Not surprisingly, Kill the Messenger possesses the mindset of an investigative journalist. That approach serves the first half of the movie well. During this section, the movie follows along with its protagonist's research into government involvement in the drug trade. He and the movie move from point A through one pass of the alphabet to about point CC, connecting the dots as they go.

The details that arise are fascinating and infuriating—so much so that they even overcome the dry and straightforward technique director Michael Cuesta and screenwriter Peter Landesman implement to disseminate them. After a showy introduction that uses archival footage and sound bites against a rousing score to juxtapose the rise of the War on Drugs and the Reagan administration's support for the Nicaraguan Contras, the filmmaking slows down considerably.

It's a point-by-point progression with little consideration for who the characters involved are but plenty of attention to what they have done and how they fit into the puzzle. These character are here solely to give or receive information, and considering what they have to say, we're not too concerned about them as anything more than that.

The man doing the hunting for information is Gary Webb (Jeremy Renner), a reporter for the San Jose Mercury News. After writing about the forfeiture of alleged drug criminals assets, Gary hears from Coral (Paz Vega), whose boyfriend is currently facing a similar problem.

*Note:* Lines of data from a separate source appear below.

-- ==== Sys2Proof/Machine/Step.lean ====
section
/-! DEFINITION. One step of the machine, and where an instruction comes from: the block fetches nothing,
and an operation arrives as the Host's write of `OP` (spec/20_memory.md R58; spec/10_state.md R21). -/

namespace Sys2Proof.Machine

/-- One step: the next agent's (R2, R55). -/
def step (s : State) : Host.Outcome State Fault Refusal := Sys2Proof.Machine.nextStep s

/-- The state in which the very next step is the Host's write of this table word to `OP`. -/
def State.withFetchWord (s : State) (nbits w : Nat) : State := s.scheduleOp (opByteOf nbits w)

end Sys2Proof.Machine
end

From there, Gary follows the path of proof from Russell Dodson (Barry Pepper), a federal prosecutor whose evidence is often kept secret due to matters of national security, to a government informant to a crack dealer in South Central Los Angeles. This leads to Norwin Meneses (Andy Garcia), a drug kingpin in a Nicaraguan prison who name-drops Oliver North (Who else would it be?), and he leads Gary to an airfield in the Central American country where planes would regularly fly drugs into cities throughout the United States.

The kicker, it turns out, is that the CIA under the Reagan administration was involved in all of this. Essentially, when you hear someone say that the government was responsible for putting crack in the inner cities, it comes from a slight misunderstanding of these corrupt dealings. His editor (Mary Elizabeth Winstead) is supportive of Gary chasing the leads, while the paper's executive editor (Oliver Platt) worries that their local paper isn't prepared to handle the workload. The CIA even invites Gary to a non-descript building to threaten him by saying they would never threaten him.

That's the gist of the first half of the movie, and it makes its point directly and with few diversions from the course. The second half has an entirely different, far more subjective aim but oddly retains the same sort of detached approach.

This is the fallout about which Fred Weil (Michael Sheen), an off-the-record contact within the government, warns him at one point. We'd write it off as paranoia, but the car with tinted windows and containing men in suits that sits outside Gary's house has us thinking otherwise.

We suspect such things are coming, but Landesman's screenplay (based on Webb's book Dark Alliance and another by Nick Schou that shares a name with the movie) is far more intriguing when it finds itself inside the conference rooms of the bigger, national newspapers. Fueled by professional jealousy that no one on their staff could do what Gary has done or a desire to protect the government sources they depend on for news, the rival papers begin a campaign to discredit not only Gary's story but also the man himself. The sinister suggestion here is obvious: Who needs shadowy government agents to intimidate someone who's disclosing dirty secrets when there's an entire news media that, without any coercion, will do it for them?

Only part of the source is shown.